山梨中央銀行 事務統括部 事務企画課 主任調査役 手塚一様
手塚 一様
山梨中央銀行
事務統括部 事務企画課 主任調査役
導入前と導入後の比較
▲ RayBarcodeの導入前と導入後
導入前と導入後の比較
▲ Web入力フォームと生成されたQRコード付伝票

銀行側の処理が早くなることで、お客様の窓口での待ち時間を短縮できるという効果があります。例えば、10枚の伝票を処理するのに従来は10分くらいかかることがあったのですが、QRコード伝票なら5分で処理できるそうです。

また、伝票の内容を手入力で端末へ打ち込む場合、端末への入力内容が伝票と合っているか確認作業も発生します。伝票が100枚あれば100枚検証しなければならないのです。しかし、QRコードにはお客様が入力した内容が登録されているため、打鍵時の検証作業が不要になり、効率化が図られています。窓口の行員だけでなく、上席の検証作業も大きく削減されたそうです。

さらに効果があったのはカナ摘要です。カナ摘要とは「10ガツブンウリアゲ」のように、通帳の金額の横に印字される補足情報のことです。企業の場合、その取引が何のために行われたのかわかりやすくしておきたいというニーズがあるのです。しかし、山梨中央銀行では、カナ摘要の印字サービスは行っていませんでした。

以前は伝票に書かれたカナ摘要を行員が端末に入力していたのですが、オペレーション負荷が非常に高いため、平成23年の勘定系システムの更改に伴って廃止したのです。しかし、QRコード付伝票作成サービスであればお客様が入力したカナ摘要がQRコードに登録され、これを読み取ることで、自動的に端末画面に表示されるため、行員の入力作業が発生しません。これを機にカナ摘要の印字復活させることができたとのこと。カナ摘要を入力したQRコード付伝票の数は計測していないのですが、手塚様によるとすでに多くの方に使われているそうです。
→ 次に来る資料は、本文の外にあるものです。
-- ==== Sys2Proof/Machine/Ops.lean ====
section
/-! DEFINITION. The named operations over registers, memory, the call stack and the framebuffer, the Step's advance,
and the taking of a fault or a refusal: one operation each, for every instruction. -/

namespace Sys2Proof.Machine

/-- What a step or a meaning answers. -/
abbrev Result := Host.Outcome State Fault Refusal

/-! ## Registers (10_state.md) -/

/-- V[r] (R21). -/
def getV (s : State) (r : Reg) : Byte := s.v[r.val]

/-- V[r] <- b (R14, R21). -/
def setV (s : State) (r : Reg) (b : Byte) : State := { s with v := s.v.set r.val b }

/-- PC <- a (R24). -/
def setPc (s : State) (a : Word) : State := { s with pc := a }

/-- I <- a (R28). -/
def setIndex (s : State) (a : Word) : State := { s with index := a }

/-- DT <- b (R29). -/
def setDt (s : State) (b : Byte) : State := { s with dt := b }

/-- ST <- b (R30). -/
def setSt (s : State) (b : Byte) : State := { s with st := b }

/-- FB <- f (R36). -/
def setFb (s : State) (f : Framebuffer) : State := { s with fb := f }

/-- M <- m (R33). -/
def setMem (s : State) (m : List Host.Cell) : State := { s with mem := m }

/-- The Step's advance: PC <- PC + 2, mod 65536 (30_encoding.md R80; 00_scope.md R14). -/
def advance (s : State) : State := setPc s (s.pc + 2)

/-- KEY[k] (R38). -/
def getKey (s : State) (k : Key) : Bool := s.keys[k.val]

/-- All the register numbers, and all the key numbers, in rising order. -/
def allRegs : List Reg := [0, 1, 2, 3, 4, 5, 6, 7, 8, 9, 10, 11, 12, 13, 14, 15]

/-- V0..Vx, in the order Fx55 and Fx65 go through them (45_undescribed_and_unmapped.md R178, R179). -/
def regsUpTo (x : Reg) : List Reg := allRegs.filter (fun r => r.val ≤ x.val)

/-- The pressed keys, lowest first (44_timers_keys_bcd.md R162). -/
def pressedKeys (s : State) : List Key := allRegs.filter (getKey s)

/-- KEY_SELECT(P): none when no key is pressed, else a pressed key; which one of several is a free value
(44_timers_keys_bcd.md R162; log entry 6). -/
def selectKey (s : State) : Option Key :=
  match pressedKeys s with
  | [] => none
  | [k] => some k
  | k :: k' :: rest =>
    some ((k :: k' :: rest).getD (Config.keySelect s.keys % (k :: k' :: rest).length) k)

/-! ## The byte store (20_memory.md) -/

/-- What an address that nothing has written reads as: the reset contents (10_state.md R45, 20_memory.md R62). -/
def unlistedByte (a : Nat) : Byte :=
  if a < Config.stdFontBase then 0
  else if a < Config.extFontBase then Config.stdFont (a - Config.stdFontBase)
  else if a < Config.extFontEnd then Config.extFont (a - Config.extFontBase)
  else 0

/-- M[a]. -/
def memGet (m : List Host.Cell) (a : Nat) : Byte :=
  match m with
  | [] => unlistedByte a
  | c :: rest => if c.1 = a then c.2 else memGet rest a

/-- Put a cell in its place among cells of other addresses. -/
def insertCell (m : List Host.Cell) (a : Nat) (b : Byte) : List Host.Cell :=
  match m with
  | [] => [(a, b)]
  | c :: rest => if a < c.1 then (a, b) :: c :: rest else c :: insertCell rest a b

/-- M[a] <- b, in the canonical form: a byte equal to what the address reads as unlisted leaves no cell. -/
def memSet (m : List Host.Cell) (a : Nat) (b : Byte) : List Host.Cell :=
  if b = unlistedByte a then m.filter (fun c => c.1 != a)
  else insertCell (m.filter (fun c => c.1 != a)) a b

/-- M[a], M[a+1], ... <- the bytes, in order (20_memory.md R69, 70_reset_and_hazards.md R222). -/
def memSetAll (m : List Host.Cell) (a : Nat) (bytes : List Byte) : List Host.Cell :=
  match bytes with
  | [] => m
  | b :: rest => memSetAll (memSet m a b) (a + 1) rest

/-- The canonical form of memory: addresses strictly rising, each in 0..4095, and no cell equal to what its address
reads as unlisted. -/
abbrev Memory.wf (m : List Host.Cell) : Prop :=
  m.Pairwise (fun c d => c.1 < d.1) ∧ ∀ c ∈ m, c.1 < Config.memSize ∧ c.2 ≠ unlistedByte c.1

/-- MemRead(a, 2), the two-byte window, big-endian (R52, R53). -/
def readWindow (s : State) (a : Nat) : Except Fault Word :=
  if a + 1 ≤ 0x0FFF then .ok (wordOfBytes (memGet s.mem a) (memGet s.mem (a + 1)))
  else .error (.memoryOutOfRange a)

/-- MemRead(a, 1), the high half of the window: the only way a byte is read (R54). -/
def readByte (s : State) (a : Nat) : Except Fault Byte :=
  match readWindow s a with
  | .ok w => .ok (highByte w)
  | .error f => .error f

/-- MemWrite(a, 1, b) (R55). -/
def writeByte (s : State) (a : Nat) (b : Byte) : Except Fault State :=
  if a ≤ 0x0FFF then .ok (setMem s (memSet s.mem a b))
  else .error (.memoryOutOfRange a)

/-- MemWrite of the bytes at a, a + 1, ..., in order, ending at the first that fails (R55, R61). -/
def writeBytes (s : State) (a : Nat) (bytes : List Byte) : Except Fault State :=
  match bytes with
  | [] => .ok s
  | b :: rest =>
    match writeByte s a b with
    | .ok t => writeBytes t (a + 1) rest
    | .error f => .error f

/-! ## The call stack (20_memory.md R58, R59, R60) -/

/-- Push(a) (R58). -/
def push (s : State) (a : Word) : Except Fault State :=
  if h : s.sp.val < 16 then
    .ok { s with stack := s.stack.set s.sp.val a, sp := ⟨s.sp.val + 1, by omega⟩ }
  else .error (.stackOverflow s.sp.val)

/-- Pop() (R59): the popped entry and the state after. -/
def pop (s : State) : Except Fault (Word × State) :=
  if h : 0 < s.sp.val then
    .ok (s.stack[s.sp.val - 1]'(by omega), { s with sp := ⟨s.sp.val - 1, by omega⟩ })
  else .error .stackUnderflow

/-! ## The framebuffer (10_state.md R36, 43_draw.md) -/

/-- The framebuffer with every pixel 0 (40_screen_and_control.md R100). -/
def clearFb : Framebuffer := Vector.replicate 32 (Vector.replicate 64 false)

/-- FB[row][col] <- v. -/
def setPixel (fb : Framebuffer) (row : Fin 32) (col : Fin 64) (v : Bool) : Framebuffer :=
  fb.set row.val (fb[row.val].set col.val v)

/-- Apply one sprite bit at a place that may lie past the edge: a clipped place and a bit 0 change nothing, a bit 1
toggles the pixel and collides with one that was 1 (43_draw.md R150, R152, R154). -/
def plotBit (p : Framebuffer × Bool) (row col : Nat) (bit : Bool) : Framebuffer × Bool :=
  if h : row < 32 ∧ col < 64 then
    if bit then
      (setPixel p.1 ⟨row, h.1⟩ ⟨col, h.2⟩ (!(p.1[row][col])), p.2 || p.1[row][col])
    else p
  else p

/-- The bits k of a sprite byte, for the ks given, bit 7 - k at column x0 + k (43_draw.md R150, R153). -/
def plotBits (row x0 : Nat) (b : Byte) (ks : List Nat) (p : Framebuffer × Bool) : Framebuffer × Bool :=
  match ks with
  | [] => p
  | k :: rest => plotBits row x0 b rest (plotBit p row (x0 + k) (b.getLsbD (7 - k)))

/-- One sprite row: its eight bits, left to right (43_draw.md R150). -/
def plotRow (row x0 : Nat) (b : Byte) (p : Framebuffer × Bool) : Framebuffer × Bool :=
  plotBits row x0 b [0, 1, 2, 3, 4, 5, 6, 7] p

/-- The sprite rows r, for the rs given: each is read, clipped or not, and then plotted (43_draw.md R150, R155). -/
def plotRows (s : State) (x0 y0 : Nat) (rs : List Nat) (p : Framebuffer × Bool) :
    Except Fault (Framebuffer × Bool) :=
  match rs with
  | [] => .ok p
  | r :: rest =>
    match readByte s (s.index.toNat + r) with
    | .ok b => plotRows s x0 y0 rest (plotRow (y0 + r) x0 b p)
    | .error f => .error f

/-! ## The random draw (42_index_and_random.md R142) -/

/-- The byte of this draw: what the host presents on RAND, else a free value. -/
def randValue (s : State) : Byte := s.rand.getD (Config.randByte s.draws)

/-- After a draw the port is empty and the count has advanced: no byte serves twice, none is chosen. -/
def afterDraw (s : State) : State := { s with rand := none, draws := s.draws + 1 }

/-! ## Taking a fault, taking a refusal (60_exceptions.md R201, R203) -/

/-- The code of a cause (R202). -/
def faultCode (f : Fault) : Nat :=
  match f with
  | .memoryOutOfRange _ => 1
  | .stackOverflow _ => 2
  | .stackUnderflow => 3
  | .keyIndexOutOfRange _ => 4

/-- The info a record keeps, by cause (R202). -/
def faultInfo (f : Fault) : Option Nat :=
  match f with
  | .memoryOutOfRange a => some a
  | .stackOverflow d => some d
  | .stackUnderflow => none
  | .keyIndexOutOfRange k => some k

/-- Take a fault: every piece of state as before the Step, PC naming the faulting instruction, and FAULT latched with
{cause, pc_inst, word or none, info} (R201). There is no return from it but RESET (R206). -/
def takeFault (s0 : State) (word : Option Word) (f : Fault) : State :=
  { s0 with fault := some { cause := f, pcInst := s0.pc, word := word } }

/-- Take a refusal: every piece of state as before the Step, and REFUSED marked (R203). -/
def takeRefusal (s0 : State) (word : Word) : State :=
  { s0 with refused := some { reason := .undescribed, pcInst := s0.pc, word := word } }

/-- End the Step of `i` that began in `s0`: with what its handler did, or with the fault it raised (30_encoding.md R80). -/
def endStep (i : Instr) (s0 : State) (r : Except Fault State) : Result :=
  match r with
  | .ok t => .next t
  | .error f => .next (takeFault s0 (some (encode i)) f)

/-- The Step of an undescribed form: refused, only the advance, or its conventional meaning, as UNDESCRIBED_OPS says
(45_undescribed_and_unmapped.md R170 to R172). -/
def undescribedStep (i : Instr) (s0 : State) (standard : Except Fault State) : Result :=
  match s0.undescribedOps with
  | .refuse => .next (takeRefusal s0 (encode i))
  | .noop => .next (advance s0)
  | .standard => endStep i s0 standard

/-- The Step of a SCHIP-only form: refused under refuse and under standard, only the advance under noop
(45_undescribed_and_unmapped.md R180, R181). -/
def schipStep (i : Instr) (s0 : State) : Result :=
  match s0.undescribedOps with
  | .refuse => .next (takeRefusal s0 (encode i))
  | .noop => .next (advance s0)
  | .standard => .next (takeRefusal s0 (encode i))

/-! ## The fetch (30_encoding.md R80) -/

/-- A Step or a TimerTick is taken only while nothing is latched (60_exceptions.md R201, R203). -/
def running (s : State) : Bool := s.fault.isNone && s.refused.isNone

/-- The word at PC (R71, R80). -/
def fetch (s : State) : Except Fault Word := readWindow s s.pc.toNat

/-- `s` with a table word where the next step fetches: the word in memory at PC, high byte first; PC at the entry point if
no word can be fetched at PC; nothing latched and no host move pending, so that the next move is the Step that runs it
(log entry 13). -/
def placeFetchWord (s : State) (nbits w : Nat) : State :=
  let p : Word := if s.pc.toNat + 1 ≤ 0x0FFF then s.pc else 0x200
  { s with
    pc := p
    mem := memSet (memSet s.mem p.toNat (highByte (tableWord nbits w))) (p.toNat + 1) (lowByte (tableWord nbits w))
    fault := none
    refused := none
    hostQueue := [] }

end Sys2Proof.Machine
end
QRコードに登録されたカナ摘要を自動で読み取り、画面端末に表示。通帳にも記載される
▲ QRコードに登録されたカナ摘要を自動で読み取り、画面端末に表示。通帳にも記載される

まだリリースして数ヶ月しか経っていませんが、すでに1ヶ月間に3,500枚以上のQRコード付伝票が作成されており、順調に効果が現れています。

「取引の多い普通預金の入出金から始めましたが、QRコード付伝票作成サービスの取扱業務を増やしたいと考えています。まだ構想段階ですが、振込や定期預金の伝票、税金収納などのメニューを増やしていきたいです」(手塚様)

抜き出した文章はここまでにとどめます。